*WORK REQUIRED:*
Find the line containing "Dev.haltEngine_nanRep d e) _ d" in the records below. Copy exactly that line and each one after it, ending at the line containing "Dev.haltEngine_sgd d e) _ d", and nothing more.

*INFORMATION PROVIDED:*
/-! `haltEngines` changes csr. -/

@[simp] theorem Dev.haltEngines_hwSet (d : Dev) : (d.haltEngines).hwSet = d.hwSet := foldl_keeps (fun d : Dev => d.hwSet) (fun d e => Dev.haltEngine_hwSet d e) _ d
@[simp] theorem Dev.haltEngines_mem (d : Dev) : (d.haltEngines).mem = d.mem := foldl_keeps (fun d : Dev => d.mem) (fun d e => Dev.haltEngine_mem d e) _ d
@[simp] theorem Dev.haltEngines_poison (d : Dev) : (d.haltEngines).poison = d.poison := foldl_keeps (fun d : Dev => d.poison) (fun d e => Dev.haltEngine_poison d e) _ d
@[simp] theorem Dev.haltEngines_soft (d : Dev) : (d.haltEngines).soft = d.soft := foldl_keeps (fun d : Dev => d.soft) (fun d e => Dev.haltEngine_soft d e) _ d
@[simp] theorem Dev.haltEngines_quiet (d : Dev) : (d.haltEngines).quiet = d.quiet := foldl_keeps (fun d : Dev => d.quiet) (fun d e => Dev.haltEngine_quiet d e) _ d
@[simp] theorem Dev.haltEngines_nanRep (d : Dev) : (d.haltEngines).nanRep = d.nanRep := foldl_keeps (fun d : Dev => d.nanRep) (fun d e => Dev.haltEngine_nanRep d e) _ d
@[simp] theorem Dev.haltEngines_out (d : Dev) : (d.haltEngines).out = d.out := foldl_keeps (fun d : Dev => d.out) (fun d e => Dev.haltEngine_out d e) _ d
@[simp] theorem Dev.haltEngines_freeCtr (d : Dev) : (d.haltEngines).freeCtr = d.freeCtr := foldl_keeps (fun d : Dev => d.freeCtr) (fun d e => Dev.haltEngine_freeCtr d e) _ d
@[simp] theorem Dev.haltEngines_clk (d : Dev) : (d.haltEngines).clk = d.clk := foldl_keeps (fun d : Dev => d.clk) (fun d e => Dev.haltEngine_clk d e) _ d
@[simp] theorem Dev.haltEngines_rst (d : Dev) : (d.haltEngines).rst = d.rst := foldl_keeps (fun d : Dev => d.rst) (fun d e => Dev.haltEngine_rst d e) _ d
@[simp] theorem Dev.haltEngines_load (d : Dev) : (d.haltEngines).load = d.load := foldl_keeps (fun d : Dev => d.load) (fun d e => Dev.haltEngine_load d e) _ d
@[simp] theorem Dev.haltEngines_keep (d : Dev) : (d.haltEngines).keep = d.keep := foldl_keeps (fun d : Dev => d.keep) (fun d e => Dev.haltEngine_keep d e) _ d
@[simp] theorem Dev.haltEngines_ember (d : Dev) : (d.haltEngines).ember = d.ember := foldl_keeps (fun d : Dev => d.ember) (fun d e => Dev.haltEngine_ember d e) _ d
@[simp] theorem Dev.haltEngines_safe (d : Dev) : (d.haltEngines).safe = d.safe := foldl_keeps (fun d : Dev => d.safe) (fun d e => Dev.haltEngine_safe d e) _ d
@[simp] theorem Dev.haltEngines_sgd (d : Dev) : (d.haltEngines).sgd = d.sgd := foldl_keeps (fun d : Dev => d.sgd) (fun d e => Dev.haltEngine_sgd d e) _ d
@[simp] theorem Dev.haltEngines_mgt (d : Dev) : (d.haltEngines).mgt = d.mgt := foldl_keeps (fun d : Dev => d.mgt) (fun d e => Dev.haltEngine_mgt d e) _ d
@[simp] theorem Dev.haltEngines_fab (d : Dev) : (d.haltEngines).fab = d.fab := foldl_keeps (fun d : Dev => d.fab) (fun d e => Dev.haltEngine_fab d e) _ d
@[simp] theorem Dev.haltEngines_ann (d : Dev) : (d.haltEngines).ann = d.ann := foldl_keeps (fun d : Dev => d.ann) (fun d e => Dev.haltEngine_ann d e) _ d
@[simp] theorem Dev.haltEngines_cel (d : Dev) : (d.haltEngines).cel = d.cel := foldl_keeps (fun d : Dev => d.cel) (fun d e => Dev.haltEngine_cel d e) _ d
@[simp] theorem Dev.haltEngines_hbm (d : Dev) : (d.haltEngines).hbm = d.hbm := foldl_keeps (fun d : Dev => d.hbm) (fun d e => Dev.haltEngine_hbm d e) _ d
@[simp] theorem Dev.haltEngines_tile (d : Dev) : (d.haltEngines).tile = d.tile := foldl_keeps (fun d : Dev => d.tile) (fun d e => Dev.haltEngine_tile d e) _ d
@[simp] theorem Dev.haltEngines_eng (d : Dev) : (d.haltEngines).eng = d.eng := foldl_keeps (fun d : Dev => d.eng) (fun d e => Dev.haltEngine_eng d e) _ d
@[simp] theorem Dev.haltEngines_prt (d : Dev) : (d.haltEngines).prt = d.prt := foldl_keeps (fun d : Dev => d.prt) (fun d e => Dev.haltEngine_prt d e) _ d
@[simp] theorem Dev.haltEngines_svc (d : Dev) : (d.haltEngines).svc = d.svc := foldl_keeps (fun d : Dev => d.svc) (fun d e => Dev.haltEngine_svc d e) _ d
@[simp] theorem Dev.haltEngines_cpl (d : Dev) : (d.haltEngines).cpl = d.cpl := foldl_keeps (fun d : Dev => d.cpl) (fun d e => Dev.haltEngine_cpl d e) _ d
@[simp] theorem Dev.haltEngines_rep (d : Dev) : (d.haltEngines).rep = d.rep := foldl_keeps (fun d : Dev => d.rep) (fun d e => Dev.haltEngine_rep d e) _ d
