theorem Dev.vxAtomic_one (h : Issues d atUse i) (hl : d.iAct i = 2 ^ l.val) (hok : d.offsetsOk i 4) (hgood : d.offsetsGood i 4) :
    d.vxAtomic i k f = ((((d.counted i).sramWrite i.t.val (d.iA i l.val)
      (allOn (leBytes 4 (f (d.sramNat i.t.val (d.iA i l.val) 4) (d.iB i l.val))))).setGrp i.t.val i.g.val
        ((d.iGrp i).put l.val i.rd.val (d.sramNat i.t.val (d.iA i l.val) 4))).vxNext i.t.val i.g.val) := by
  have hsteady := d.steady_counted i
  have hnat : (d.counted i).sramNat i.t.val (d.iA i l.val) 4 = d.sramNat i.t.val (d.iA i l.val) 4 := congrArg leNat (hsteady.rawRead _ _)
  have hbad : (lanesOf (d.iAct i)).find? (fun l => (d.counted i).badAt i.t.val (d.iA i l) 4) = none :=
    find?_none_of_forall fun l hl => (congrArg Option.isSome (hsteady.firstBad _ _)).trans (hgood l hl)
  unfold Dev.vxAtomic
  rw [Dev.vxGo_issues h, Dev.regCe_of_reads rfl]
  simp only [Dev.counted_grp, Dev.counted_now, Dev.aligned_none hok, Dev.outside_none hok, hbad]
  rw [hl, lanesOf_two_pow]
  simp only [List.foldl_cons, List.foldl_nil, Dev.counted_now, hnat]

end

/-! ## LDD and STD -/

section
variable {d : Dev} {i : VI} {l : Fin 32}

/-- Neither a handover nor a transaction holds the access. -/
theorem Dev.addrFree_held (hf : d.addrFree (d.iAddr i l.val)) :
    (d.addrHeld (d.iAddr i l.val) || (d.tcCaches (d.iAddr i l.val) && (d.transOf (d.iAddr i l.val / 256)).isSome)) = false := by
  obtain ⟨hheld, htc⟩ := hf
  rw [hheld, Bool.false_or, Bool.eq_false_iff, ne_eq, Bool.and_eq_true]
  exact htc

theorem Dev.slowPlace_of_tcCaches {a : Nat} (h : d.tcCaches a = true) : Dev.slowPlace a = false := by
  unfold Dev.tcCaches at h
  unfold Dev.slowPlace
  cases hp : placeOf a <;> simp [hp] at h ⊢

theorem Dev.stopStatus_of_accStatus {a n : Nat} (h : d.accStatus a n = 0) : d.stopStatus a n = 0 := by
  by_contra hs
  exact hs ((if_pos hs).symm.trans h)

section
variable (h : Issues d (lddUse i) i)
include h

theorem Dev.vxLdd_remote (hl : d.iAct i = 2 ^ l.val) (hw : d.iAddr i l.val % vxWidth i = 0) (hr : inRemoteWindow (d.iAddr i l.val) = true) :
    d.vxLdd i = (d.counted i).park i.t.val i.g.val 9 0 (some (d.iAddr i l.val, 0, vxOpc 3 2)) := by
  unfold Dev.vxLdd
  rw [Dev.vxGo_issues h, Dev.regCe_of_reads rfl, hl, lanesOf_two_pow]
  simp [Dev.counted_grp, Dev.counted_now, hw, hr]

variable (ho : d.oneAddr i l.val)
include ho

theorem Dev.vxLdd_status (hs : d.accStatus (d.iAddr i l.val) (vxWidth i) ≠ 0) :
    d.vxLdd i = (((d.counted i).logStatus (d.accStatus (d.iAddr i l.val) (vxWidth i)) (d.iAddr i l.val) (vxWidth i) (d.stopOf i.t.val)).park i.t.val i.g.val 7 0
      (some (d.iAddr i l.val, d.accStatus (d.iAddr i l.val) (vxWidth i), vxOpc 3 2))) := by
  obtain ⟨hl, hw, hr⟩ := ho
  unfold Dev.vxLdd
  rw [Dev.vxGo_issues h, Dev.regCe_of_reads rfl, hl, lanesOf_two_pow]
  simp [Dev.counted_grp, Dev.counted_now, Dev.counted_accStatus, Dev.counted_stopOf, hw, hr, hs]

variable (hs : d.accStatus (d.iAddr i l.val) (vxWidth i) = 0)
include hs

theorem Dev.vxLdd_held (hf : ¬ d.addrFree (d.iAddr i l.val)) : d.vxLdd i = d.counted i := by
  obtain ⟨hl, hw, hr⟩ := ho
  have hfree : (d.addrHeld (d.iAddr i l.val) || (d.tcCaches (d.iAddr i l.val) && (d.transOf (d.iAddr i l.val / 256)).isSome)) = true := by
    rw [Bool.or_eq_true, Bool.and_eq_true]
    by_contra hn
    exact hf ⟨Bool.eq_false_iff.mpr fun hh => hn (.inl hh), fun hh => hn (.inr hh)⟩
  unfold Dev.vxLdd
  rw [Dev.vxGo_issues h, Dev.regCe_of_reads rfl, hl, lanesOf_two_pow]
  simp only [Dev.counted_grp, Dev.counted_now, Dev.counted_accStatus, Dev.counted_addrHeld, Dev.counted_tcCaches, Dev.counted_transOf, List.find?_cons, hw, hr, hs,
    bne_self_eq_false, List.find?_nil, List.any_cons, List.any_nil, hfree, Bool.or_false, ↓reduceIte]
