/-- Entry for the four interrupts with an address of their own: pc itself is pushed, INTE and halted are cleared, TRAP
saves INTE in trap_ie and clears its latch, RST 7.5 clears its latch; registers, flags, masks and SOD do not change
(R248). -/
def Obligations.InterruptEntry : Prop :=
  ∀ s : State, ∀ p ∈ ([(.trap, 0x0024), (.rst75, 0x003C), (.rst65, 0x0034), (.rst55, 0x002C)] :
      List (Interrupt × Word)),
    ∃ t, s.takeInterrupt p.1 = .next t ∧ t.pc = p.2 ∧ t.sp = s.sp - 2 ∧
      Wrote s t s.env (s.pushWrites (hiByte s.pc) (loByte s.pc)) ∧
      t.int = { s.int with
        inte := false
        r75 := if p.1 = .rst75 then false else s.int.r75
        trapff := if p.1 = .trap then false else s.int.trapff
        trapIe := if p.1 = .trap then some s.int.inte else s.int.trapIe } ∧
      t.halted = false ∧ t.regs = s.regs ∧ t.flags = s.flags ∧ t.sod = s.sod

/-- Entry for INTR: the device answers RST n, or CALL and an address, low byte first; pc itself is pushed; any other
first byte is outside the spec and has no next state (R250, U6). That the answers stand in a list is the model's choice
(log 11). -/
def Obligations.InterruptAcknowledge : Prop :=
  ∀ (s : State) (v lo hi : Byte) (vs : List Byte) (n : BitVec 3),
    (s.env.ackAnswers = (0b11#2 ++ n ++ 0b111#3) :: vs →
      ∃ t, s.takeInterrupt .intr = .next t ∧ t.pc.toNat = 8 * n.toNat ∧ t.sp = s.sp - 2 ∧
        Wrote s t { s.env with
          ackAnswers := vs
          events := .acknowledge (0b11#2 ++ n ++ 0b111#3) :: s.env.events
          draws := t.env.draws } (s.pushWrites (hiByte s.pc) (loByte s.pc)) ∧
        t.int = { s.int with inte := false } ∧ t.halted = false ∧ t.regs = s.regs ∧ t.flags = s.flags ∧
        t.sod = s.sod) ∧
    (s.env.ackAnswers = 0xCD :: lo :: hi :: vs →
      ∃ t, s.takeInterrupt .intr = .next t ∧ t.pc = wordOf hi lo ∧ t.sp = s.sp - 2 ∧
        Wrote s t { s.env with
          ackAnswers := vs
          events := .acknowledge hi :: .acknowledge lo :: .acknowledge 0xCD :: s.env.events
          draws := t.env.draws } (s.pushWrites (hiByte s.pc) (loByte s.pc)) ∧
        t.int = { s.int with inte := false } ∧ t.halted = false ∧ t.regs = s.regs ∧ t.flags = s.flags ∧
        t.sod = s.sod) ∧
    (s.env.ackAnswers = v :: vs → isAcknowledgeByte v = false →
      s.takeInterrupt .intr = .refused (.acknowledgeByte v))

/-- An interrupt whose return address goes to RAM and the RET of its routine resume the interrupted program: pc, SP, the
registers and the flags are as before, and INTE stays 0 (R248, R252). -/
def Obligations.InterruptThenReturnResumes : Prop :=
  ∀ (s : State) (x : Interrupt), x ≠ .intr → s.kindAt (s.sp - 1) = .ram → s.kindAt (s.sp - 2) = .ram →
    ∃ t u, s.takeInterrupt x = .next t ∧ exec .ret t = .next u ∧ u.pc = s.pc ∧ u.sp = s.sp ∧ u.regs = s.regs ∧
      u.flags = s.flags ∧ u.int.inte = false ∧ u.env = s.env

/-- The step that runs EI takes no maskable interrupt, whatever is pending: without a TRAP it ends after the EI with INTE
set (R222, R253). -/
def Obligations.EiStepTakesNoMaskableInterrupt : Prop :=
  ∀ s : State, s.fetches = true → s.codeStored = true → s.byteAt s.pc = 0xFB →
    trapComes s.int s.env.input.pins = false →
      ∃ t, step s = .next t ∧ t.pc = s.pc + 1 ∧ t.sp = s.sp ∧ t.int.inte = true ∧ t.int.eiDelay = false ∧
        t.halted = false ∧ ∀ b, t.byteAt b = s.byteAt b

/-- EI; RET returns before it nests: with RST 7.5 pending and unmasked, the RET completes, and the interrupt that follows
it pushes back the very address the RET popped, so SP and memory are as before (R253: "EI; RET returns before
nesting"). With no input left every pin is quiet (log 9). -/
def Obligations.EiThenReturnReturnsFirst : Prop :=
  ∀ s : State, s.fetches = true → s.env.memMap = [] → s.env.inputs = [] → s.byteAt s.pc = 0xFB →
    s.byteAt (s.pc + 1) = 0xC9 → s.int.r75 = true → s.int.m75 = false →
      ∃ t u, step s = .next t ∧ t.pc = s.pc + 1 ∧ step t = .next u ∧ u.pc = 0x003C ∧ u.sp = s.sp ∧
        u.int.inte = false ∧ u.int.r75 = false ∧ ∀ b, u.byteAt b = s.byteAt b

*EXERCISE SOLUTION:*
@[simp] theorem Dev.haltEngines_nanRep (d : Dev) : (d.haltEngines).nanRep = d.nanRep := foldl_keeps (fun d : Dev => d.nanRep) (fun d e => Dev.haltEngine_nanRep d e) _ d
@[simp] theorem Dev.haltEngines_out (d : Dev) : (d.haltEngines).out = d.out := foldl_keeps (fun d : Dev => d.out) (fun d e => Dev.haltEngine_out d e) _ d
@[simp] theorem Dev.haltEngines_freeCtr (d : Dev) : (d.haltEngines).freeCtr = d.freeCtr := foldl_keeps (fun d : Dev => d.freeCtr) (fun d e => Dev.haltEngine_freeCtr d e) _ d
@[simp] theorem Dev.haltEngines_clk (d : Dev) : (d.haltEngines).clk = d.clk := foldl_keeps (fun d : Dev => d.clk) (fun d e => Dev.haltEngine_clk d e) _ d
@[simp] theorem Dev.haltEngines_rst (d : Dev) : (d.haltEngines).rst = d.rst := foldl_keeps (fun d : Dev => d.rst) (fun d e => Dev.haltEngine_rst d e) _ d
@[simp] theorem Dev.haltEngines_load (d : Dev) : (d.haltEngines).load = d.load := foldl_keeps (fun d : Dev => d.load) (fun d e => Dev.haltEngine_load d e) _ d
@[simp] theorem Dev.haltEngines_keep (d : Dev) : (d.haltEngines).keep = d.keep := foldl_keeps (fun d : Dev => d.keep) (fun d e => Dev.haltEngine_keep d e) _ d
@[simp] theorem Dev.haltEngines_ember (d : Dev) : (d.haltEngines).ember = d.ember := foldl_keeps (fun d : Dev => d.ember) (fun d e => Dev.haltEngine_ember d e) _ d
@[simp] theorem Dev.haltEngines_safe (d : Dev) : (d.haltEngines).safe = d.safe := foldl_keeps (fun d : Dev => d.safe) (fun d e => Dev.haltEngine_safe d e) _ d
@[simp] theorem Dev.haltEngines_sgd (d : Dev) : (d.haltEngines).sgd = d.sgd := foldl_keeps (fun d : Dev => d.sgd) (fun d e => Dev.haltEngine_sgd d e) _ d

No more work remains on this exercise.